*Goal of the exercise*. Quote the records below word for word, please, from the very first line through the one that contains "(k.gate = true", and nothing beyond it.

**** Excerpted data

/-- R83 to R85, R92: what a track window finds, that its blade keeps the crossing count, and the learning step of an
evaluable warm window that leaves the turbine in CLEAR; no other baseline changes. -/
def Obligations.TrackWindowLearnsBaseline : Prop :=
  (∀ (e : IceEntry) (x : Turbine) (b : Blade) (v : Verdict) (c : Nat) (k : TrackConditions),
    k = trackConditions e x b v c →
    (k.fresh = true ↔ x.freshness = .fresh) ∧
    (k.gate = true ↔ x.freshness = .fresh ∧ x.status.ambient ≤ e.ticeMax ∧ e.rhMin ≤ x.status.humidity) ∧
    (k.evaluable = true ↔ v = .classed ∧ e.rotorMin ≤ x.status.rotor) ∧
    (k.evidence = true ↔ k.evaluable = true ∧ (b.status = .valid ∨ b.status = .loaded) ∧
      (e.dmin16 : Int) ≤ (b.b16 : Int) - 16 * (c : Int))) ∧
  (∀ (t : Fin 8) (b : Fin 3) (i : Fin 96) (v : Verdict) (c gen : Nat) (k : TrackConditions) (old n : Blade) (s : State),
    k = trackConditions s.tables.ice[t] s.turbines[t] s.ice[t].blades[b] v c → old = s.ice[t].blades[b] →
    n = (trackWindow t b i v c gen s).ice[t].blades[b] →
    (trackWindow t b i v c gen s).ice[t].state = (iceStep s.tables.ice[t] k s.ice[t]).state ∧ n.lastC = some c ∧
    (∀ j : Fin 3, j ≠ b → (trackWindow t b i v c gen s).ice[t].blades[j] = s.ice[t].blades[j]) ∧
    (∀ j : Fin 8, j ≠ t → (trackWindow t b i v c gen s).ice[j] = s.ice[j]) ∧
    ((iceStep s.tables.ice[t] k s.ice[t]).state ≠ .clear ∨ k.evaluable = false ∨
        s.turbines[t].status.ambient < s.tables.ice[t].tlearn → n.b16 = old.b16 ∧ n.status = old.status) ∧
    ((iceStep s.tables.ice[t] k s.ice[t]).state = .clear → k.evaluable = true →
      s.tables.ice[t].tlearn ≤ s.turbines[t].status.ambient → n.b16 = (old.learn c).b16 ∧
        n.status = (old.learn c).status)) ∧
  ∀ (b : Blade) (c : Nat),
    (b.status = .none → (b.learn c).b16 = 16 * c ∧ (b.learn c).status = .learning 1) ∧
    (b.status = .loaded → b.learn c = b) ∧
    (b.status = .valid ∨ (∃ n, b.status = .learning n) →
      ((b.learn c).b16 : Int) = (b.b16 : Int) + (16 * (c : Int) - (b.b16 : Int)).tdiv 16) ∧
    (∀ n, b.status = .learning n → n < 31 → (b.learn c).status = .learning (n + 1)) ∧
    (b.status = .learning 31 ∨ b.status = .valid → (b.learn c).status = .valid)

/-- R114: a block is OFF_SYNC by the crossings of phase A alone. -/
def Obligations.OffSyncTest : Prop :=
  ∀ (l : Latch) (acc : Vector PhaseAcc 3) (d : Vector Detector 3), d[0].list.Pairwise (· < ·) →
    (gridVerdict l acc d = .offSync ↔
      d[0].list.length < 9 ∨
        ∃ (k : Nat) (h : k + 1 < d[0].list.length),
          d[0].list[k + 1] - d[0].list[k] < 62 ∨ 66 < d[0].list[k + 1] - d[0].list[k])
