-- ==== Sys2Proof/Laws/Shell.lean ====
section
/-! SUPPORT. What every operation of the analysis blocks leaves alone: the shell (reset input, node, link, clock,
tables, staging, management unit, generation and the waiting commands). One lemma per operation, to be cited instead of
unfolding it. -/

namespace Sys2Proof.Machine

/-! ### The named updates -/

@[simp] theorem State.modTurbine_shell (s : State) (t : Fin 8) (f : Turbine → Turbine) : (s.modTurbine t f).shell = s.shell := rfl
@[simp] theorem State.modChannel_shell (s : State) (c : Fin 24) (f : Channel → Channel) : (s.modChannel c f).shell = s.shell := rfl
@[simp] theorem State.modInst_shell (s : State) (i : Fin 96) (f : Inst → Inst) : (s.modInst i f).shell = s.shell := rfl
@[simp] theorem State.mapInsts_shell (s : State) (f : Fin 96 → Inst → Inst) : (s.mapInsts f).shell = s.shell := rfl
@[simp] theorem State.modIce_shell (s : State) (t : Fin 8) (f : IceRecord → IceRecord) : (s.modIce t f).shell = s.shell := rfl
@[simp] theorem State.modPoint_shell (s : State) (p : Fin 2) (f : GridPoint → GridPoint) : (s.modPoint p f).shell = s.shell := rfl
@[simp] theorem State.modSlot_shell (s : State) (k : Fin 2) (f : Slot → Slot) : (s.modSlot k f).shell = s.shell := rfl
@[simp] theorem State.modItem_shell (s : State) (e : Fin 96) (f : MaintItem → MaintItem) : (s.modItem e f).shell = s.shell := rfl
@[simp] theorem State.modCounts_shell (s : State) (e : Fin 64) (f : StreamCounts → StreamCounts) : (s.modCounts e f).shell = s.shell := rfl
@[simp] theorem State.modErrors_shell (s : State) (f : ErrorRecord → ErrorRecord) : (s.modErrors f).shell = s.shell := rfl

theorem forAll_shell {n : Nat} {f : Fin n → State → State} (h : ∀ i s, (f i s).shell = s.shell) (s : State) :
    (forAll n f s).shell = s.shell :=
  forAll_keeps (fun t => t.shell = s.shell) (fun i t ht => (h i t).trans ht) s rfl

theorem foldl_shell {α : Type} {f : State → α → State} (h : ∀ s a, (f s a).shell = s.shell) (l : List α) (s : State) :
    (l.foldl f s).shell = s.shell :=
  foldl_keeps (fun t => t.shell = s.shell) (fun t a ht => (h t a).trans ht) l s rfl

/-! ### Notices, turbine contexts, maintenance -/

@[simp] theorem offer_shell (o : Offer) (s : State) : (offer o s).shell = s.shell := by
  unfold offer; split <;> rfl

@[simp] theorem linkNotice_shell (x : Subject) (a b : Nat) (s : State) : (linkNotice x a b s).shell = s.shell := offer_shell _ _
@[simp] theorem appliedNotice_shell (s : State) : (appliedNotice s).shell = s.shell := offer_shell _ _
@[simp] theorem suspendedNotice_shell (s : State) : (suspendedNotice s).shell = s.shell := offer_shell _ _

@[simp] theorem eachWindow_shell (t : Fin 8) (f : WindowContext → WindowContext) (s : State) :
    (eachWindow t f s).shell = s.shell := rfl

********

*Response*.
/-- R83 to R85, R92: what a track window finds, that its blade keeps the crossing count, and the learning step of an
evaluable warm window that leaves the turbine in CLEAR; no other baseline changes. -/
def Obligations.TrackWindowLearnsBaseline : Prop :=
  (∀ (e : IceEntry) (x : Turbine) (b : Blade) (v : Verdict) (c : Nat) (k : TrackConditions),
    k = trackConditions e x b v c →
    (k.fresh = true ↔ x.freshness = .fresh) ∧
    (k.gate = true ↔ x.freshness = .fresh ∧ x.status.ambient ≤ e.ticeMax ∧ e.rhMin ≤ x.status.humidity) ∧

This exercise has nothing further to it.